The other additives can include, but are not limited to,
surfactants, tackifying agent, resins, curable resins, curing
agents for a curable resin, oxygen scavengers, alcohols, scale
inhibitors, fluid-loss additives, oxidizers, bactericides, and
biocides. Because the metal silicate is a corrosion inhibitor, it
may not be necessary to add an additional corrosion inhibitor to
any of the fracturing fluids.
[0038] Acidizing fluids are provided for performing an acidizing
treatment on a subterranean formation. The acidizing treatment can
be acid washing, matrix acidizing, or fracture acidizing. The
acidizing fluids can clean wellbore equipment of scale, buildup,
etc.; or degrade a filtercake, sediments, or mud solids on the wall
of the wellbore, on wellbore equipment, and within the pores of the
subterranean formation; or acid fracture a subterranean
formation.
[0039] The acidizing fluid includes an acid or a delayed acid. The
delayed acid can be part of a delayed acid breaker system. Common
acids, encapsulated acids, or emulsified acids can be selected
from, but are not limited to, hydrochloric acid, hydrofluoric acid,
organic acids such as acetic acid or formic acid,
N-(phosphonomethyl)iminodiacetic acid; a salt of
N-(phosphonomethyl)iminodiacetic acid; a phosphonic acid; a salt of
a phosphonic acid; and any combination thereof. A delayed acid
precursor can be by way of one non-limiting example, an ester of a
carboxylic acid. The carboxylic acid can be, without limitation,
formic acid, lactic acid, acetic acid, propionic acid, tartaric
acid, or any aliphatic or aromatic acid. The acid generating inert
agent used to generate the hydrofluoric acid solution is a
sulfonate ester and the acid generating activator used to generate
the hydrofluoric acid solution is a fluoride salt, wherein the
sulfonate ester is selected from the group consisting of a methyl
p-toluenesulfonate; an ethyl p-toluenesulfonate; a methyl
o-toluenesulfonate; an ethyl o-toluenesulfonate; a methyl
m-toluenesulfonate; an ethyl m-toluenesulfonate; a methyl
methanesulfonate; an ethyl methanesulfonate; an any combinations
thereof, and wherein the fluoride salt is selected from the group
consisting of an ammonium fluoride; an ammonium bifluoride; a
potassium fluoride; a potassium bifluoride; a sodium fluoride; a
sodium bifluoride; a lithium fluoride; a lithium bifluoride; a
rubidium fluoride; a rubidium bifluoride; a cesium fluoride; a
cesium bifluoride; and any combinations thereof. The acid
generating inert agent used to generate the hydrochloric acid
solution is a sulfonate ester and the acid generating activator
used to generate the hydrochloric acid solution is a chloride salt,
wherein the sulfonate ester is selected from the group consisting
of a methyl p-toluenesulfonate; an ethyl p-toluenesulfonate; a
methyl o-toluenesulfonate; an ethyl o-toluenesulfonate; a methyl
m-toluenesulfonate; an ethyl m-toluenesulfonate; a methyl
methanesulfonate; an ethyl methanesulfonate; an any combinations
thereof, and wherein the chloride salt is selected from the group
consisting of an ammonium chloride; a potassium chloride; a sodium
chloride; a lithium chloride; a cesium chloride; and any
combinations thereof.
[0040] The volume of acid used in any of the acidizing embodiments
can range from 10 to 500 gallons per foot of the formation being
treated. The concentration of the acid or the delayed acid can be
in the range of 1% to 35% weight by weight of the base fluid "w/w,"

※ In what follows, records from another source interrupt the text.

-- ==== Sys2Proof/Laws/Step.lean ====
section
/-! SUPPORT. What an operation and a step can do, said once: each invariant is a case analysis over these. -/

namespace Sys2Proof.Machine

/-- Reading an image does not depend on the loop's latches. -/
theorem State.get_congr {s t : State} (h : SameSession s t) (loc : Location) : t.get loc = s.get loc := by
  cases loc <;> simp [State.get, State.romByte, State.sramByte, State.sramSize, h.rom, h.romSize, h.sram, h.sramSizeClass]

theorem SameSession.refl (s : State) : SameSession s s := ⟨rfl, rfl, rfl, rfl, rfl, rfl, rfl, rfl, rfl⟩

theorem SameSession.trans {s t u : State} (h : SameSession s t) (g : SameSession t u) : SameSession s u :=
  ⟨g.mode.trans h.mode, g.rom.trans h.rom, g.romSize.trans h.romSize, g.sramSizeClass.trans h.sramSizeClass,
    g.sram.trans h.sram, g.mirrorPolicy.trans h.mirrorPolicy, g.sramPolicy.trans h.sramPolicy,
    g.sampleMode.trans h.sampleMode, g.ctrlActiveLow.trans h.ctrlActiveLow⟩

theorem SameSession.memory {s t : State} (h : SameSession s t) : Memory.wf t = Memory.wf s := by
  simp [Memory.wf, State.sramSize, h.rom, h.romSize, h.sram, h.sramSizeClass]

/-- What the read path does after the decode (R143). -/
theorem runRead_cases (s : State) (a : Addr) :
    (∃ d, s.get s.loc = some d ∧ s.runRead a = (s.withPending d).withOutcome (.sendIssued a s.loc d)) ∨
    (s.get s.loc = none ∧ s.runRead a = s.withOutcome (noByteLabel a s.mode s.loc)) := by
  unfold State.runRead
  cases h : s.get s.loc with
  | none => exact .inr ⟨rfl, rfl⟩
  | some d => exact .inl ⟨d, rfl, rfl⟩

/-- What an operation can do when it answers a next state: a fold class or a mux select writes the result port, a
region writes LOC, and a bus class runs from PHASE = SAMPLE, ends without a send, or ends with one pending. -/
theorem exec_cases {i : Instr} {s t : State} (h : exec i s = .next t) :
    (∃ r, t = s.withResult r) ∨
    (i.format = .decodeWord ∧ ∃ loc, t = s.withLoc loc) ∨
    (s.phase = .sample ∧ ∃ word l, t = (s.withSample word).withOutcome l) ∨
    (s.phase = .sample ∧ ∃ word a l, t = ((s.withSample word).withLoc (s.decoded a)).withOutcome l) ∨
    (s.phase = .sample ∧ ∃ word a d l, s.get (s.decoded a) = some d ∧
      t = (((s.withSample word).withLoc (s.decoded a)).withPending d).withOutcome l) := by
  have read (word : SnapshotWord) (a : Addr) (hp : s.phase = .sample)
      (ht : ((s.withSample word).runDecode a).runRead a = t) :
      (s.phase = .sample ∧ ∃ word a l, t = ((s.withSample word).withLoc (s.decoded a)).withOutcome l) ∨
      (s.phase = .sample ∧ ∃ word a d l, s.get (s.decoded a) = some d ∧
        t = (((s.withSample word).withLoc (s.decoded a)).withPending d).withOutcome l) := by
    subst ht
    rcases runRead_cases ((s.withSample word).runDecode a) a with ⟨d, hd, he⟩ | ⟨_, he⟩
    · refine .inr ⟨hp, word, a, d, _, ?_, he⟩
      rw [← hd]; exact (State.get_congr ⟨rfl, rfl, rfl, rfl, rfl, rfl, rfl, rfl, rfl⟩ _).symm
    · exact .inl ⟨hp, word, a, _, he⟩
  cases i with
  | idle rd wr a =>
    obtain ⟨hp, ht⟩ := whenSampling_next h
    injection ht with ht
    exact .inr (.inr (.inl ⟨hp, _, _, ht.symm⟩))
  | activeNone a | activeWrite a =>
    obtain ⟨hp, ht⟩ := whenSampling_next h
    injection ht with ht
    exact .inr (.inr (.inr (.inl ⟨hp, _, a, _, ht.symm⟩)))
  | activeRead a | activeReadWrite a =>
    obtain ⟨hp, ht⟩ := whenSampling_next h
    injection ht with ht
    exact .inr (.inr (.inr (read _ a hp ht)))
  | nofold80 a | fold81 a | fold8283 a | fold8487 a | fold888F a | fold909F a | foldA0BF a | foldC0FF a | nofoldLow a
  | getUnmapped a | getRom a | getSram a =>
    injection h with h
    exact .inl ⟨_, h.symm⟩
  | loRom003FHi a | loMirror003FLo a | loRom405F a | loRom606F a | loSram707F a | loRom707FHi a | loSram80 a
  | loRom80Hi a | hiRom001F a | hiSram203F a | hiRom203FHi a | hiRom407F a | hiRom80 a | exLoUnmapped a
  | exHiUnmapped a =>
    injection h with h
    exact .inr (.inl ⟨rfl, _, h.symm⟩)

/-- No operation changes the configuration or an image (R32, R45). -/
theorem exec_sameSession {i : Instr} {s t : State} (h : exec i s = .next t) : SameSession s t := by
  rcases exec_cases h with ⟨_, rfl⟩ | ⟨_, _, rfl⟩ | ⟨_, _, _, rfl⟩ | ⟨_, _, _, _, rfl⟩ | ⟨_, _, _, _, _, _, rfl⟩ <;>
    exact ⟨rfl, rfl, rfl, rfl, rfl, rfl, rfl, rfl, rfl⟩

/-- No operation changes SENT (R31: only an accepted send, a failure or a stop may). -/
theorem exec_sent {i : Instr} {s t : State} (h : exec i s = .next t) : t.sent = s.sent := by
  rcases exec_cases h with ⟨_, rfl⟩ | ⟨_, _, rfl⟩ | ⟨_, _, _, rfl⟩ | ⟨_, _, _, _, rfl⟩ | ⟨_, _, _, _, _, _, rfl⟩ <;> rfl

theorem runWord_next {f : Format} {w : Nat} {s t : State} (h : runWord f w s = .next t) :
    ∃ i, decode f w = .ok i ∧ exec i s = .next t := by
  unfold runWord at h
  split at h
  · exact ⟨_, ‹_›, h⟩
  · cases h

/-- What a move can do when it answers a next state. -/
theorem runEvent_cases {e : Event} {s t : State} (h : runEvent e s = .next t) :
    (∃ l, e = .console l ∧ t = s.withBus l) ∨
    (∃ w i, e = .loop w ∧ decode .snapshot (sampleWord s w).toNat = .ok i ∧
      exec i (s.withBus (w.lastBus s.bus)) = .next t) ∨
    (e = .accept ∧ s.phase = .sendPending ∧
      t = ((s.withSent s.pendingByte).withPhase .sample).withOutcome (.sent s.pendingByte)) ∨
    (∃ b, e = .fail b ∧ s.phase = .sendPending ∧
      t = (s.deliverIf b).raiseTransportFail.withOutcome (.transportFail s.pendingByte)) ∨
    (∃ b, e = .stop b ∧ (s.phase = .sample ∨ s.phase = .sendPending) ∧
      t = (s.deliverIf (b && s.phase == .sendPending)).endSession.withOutcome .stop) ∨
    (∃ f w i, s.phase = .sample ∧ decode f w = .ok i ∧ exec i s = .next t ∧
      ((∃ a, e = .foldCall a ∧ f = .rawAddress ∧ w = a.toNat) ∨
       (∃ a', e = .regionCall a' ∧ f = .decodeWord ∧ w = (regionWord s.mode a').toNat) ∨
       (∃ v, e = .muxCall v ∧ f = .location ∧ w = v.toNat))) := by
  cases e with
  | console l => exact .inl ⟨l, rfl, by simpa [runEvent] using h.symm⟩
  | loop w =>
    obtain ⟨i, hd, hx⟩ := runWord_next h
    exact .inr (.inl ⟨w, i, rfl, hd, hx⟩)
  | accept =>
    obtain ⟨hp, ht⟩ := whenSendPending_next h
    injection ht with ht
    exact .inr (.inr (.inl ⟨rfl, hp, ht.symm⟩))
  | fail b =>
    obtain ⟨hp, ht⟩ := whenSendPending_next h
    injection ht with ht
    exact .inr (.inr (.inr (.inl ⟨b, rfl, hp, ht.symm⟩)))
  | stop b =>
    obtain ⟨hp, ht⟩ := whenRunning_next h
    injection ht with ht
    exact .inr (.inr (.inr (.inr (.inl ⟨b, rfl, hp, ht.symm⟩))))
  | foldCall a =>
    obtain ⟨hp, h⟩ := whenSampling_next h
    obtain ⟨i, hd, hx⟩ := runWord_next h
    exact .inr (.inr (.inr (.inr (.inr ⟨_, _, i, hp, hd, hx, .inl ⟨a, rfl, rfl, rfl⟩⟩))))
  | regionCall a =>
    obtain ⟨hp, h⟩ := whenSampling_next h
    obtain ⟨i, hd, hx⟩ := runWord_next h
    exact .inr (.inr (.inr (.inr (.inr ⟨_, _, i, hp, hd, hx, .inr (.inl ⟨a, rfl, rfl, rfl⟩)⟩))))
  | muxCall v =>
    obtain ⟨hp, h⟩ := whenSampling_next h
    obtain ⟨i, hd, hx⟩ := runWord_next h
    exact .inr (.inr (.inr (.inr (.inr ⟨_, _, i, hp, hd, hx, .inr (.inr ⟨v, rfl, rfl, rfl⟩)⟩))))

/-- A step is the schedule's next move, or the loop's own move on a bus that holds still. -/
theorem step_cases {s t : State} (h : step s = .next t) :
    (s.schedule = [] ∧ runEvent (.loop s.pollWindow) s = .next t) ∨
    (∃ e rest, s.schedule = e :: rest ∧ runEvent e (s.withSchedule rest) = .next t) := by
  unfold step nextMove at h
  split at h
  · exact .inl ⟨‹_›, h⟩
  · exact .inr ⟨_, _, ‹_›, h⟩

/-- In PHASE = SAMPLE every operation answers a next state. -/
theorem exec_next_of_sample (i : Instr) {s : State} (h : s.phase = .sample) : ∃ t, exec i s = .next t := by
  cases i <;> first | exact ⟨_, whenSampling_sample _ h⟩ | exact ⟨_, rfl⟩

/-- A run goes on from where its first part ends. -/
theorem run_add (m n : Nat) {s t : State} (h : Host.Core.run Sys2Proof.core m s = .next t) :
    Host.Core.run Sys2Proof.core (m + n) s = Host.Core.run Sys2Proof.core n t := by
  induction m generalizing s with
  | zero => injection h with h; rw [h, Nat.zero_add]
  | succ m ih =>
    rw [show m + 1 + n = (m + n) + 1 by omega]
    simp only [Host.Core.run] at h ⊢
    split at h
    · exact ih h
    · cases h
    · cases h

end Sys2Proof.Machine
end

alternatively 5% to 25% w/w.
[0041] Any of the acidizing fluids can include a surfactant. The
surfactant can be a non-ionic or anionic surfactant. The surfactant
can also be a combination of different types of surfactants as part
of a surfactant package. Any of the surfactants can be included in
the acidizing fluid as a micro-emulsion. The surfactant can be in a
concentration in the range of 0.2 to 1.5 gpt, alternatively 0.5 to
1 gpt.
[0042] Any of the acidizing fluids can also include other
additives. The other additives can include, but are not limited to,
iron-control agents such as iron-complexing agents or iron-reducing
agents, chelating agents, mutual solvents, alcohols, clay
stabilizers, acid diverters, calcium sulfate inhibitors, and
gelling agents. One significant advantage to inclusion of the metal
silicate is that it is a corrosion inhibitor and also lowers
interfacial tension. Accordingly, separate corrosion inhibitors
and/or surfactants, which are commonly included in acidizing
fluids, may not need to be added.
[0043] An embodiment of the present disclosure is a method of
fracturing a subterranean formation comprising: introducing a
fracturing fluid into the subterranean formation, wherein the
fracturing fluid comprises: a base fluid, wherein the base fluid
comprises water; proppant; a friction reducer; and a metal silicate
having a molar ratio of SiO.sub.2:M.sub.2O of 2:1 or above, wherein
M is an alkali metal atom or an alkaline earth metal atom; and
creating or enhancing one or more fractures in the subterranean
formation. Optionally, the method further comprises a base fluid
having a total dissolved solids concentration in the range from 500
mg/L to 300,000 mg/L. Optionally, the method further comprises the
friction reducer comprising a non-cross-linked polymer. Optionally,
the method further comprises the non-cross-linked polymer selected
from the group consisting of polyacrylamide, derivatives of
polyacrylamide, copolymers of polyacrylamide, and combinations
thereof. Optionally, the method further comprises the friction
reducer in a concentration in the range of 0.1 gpt to 10 gpt.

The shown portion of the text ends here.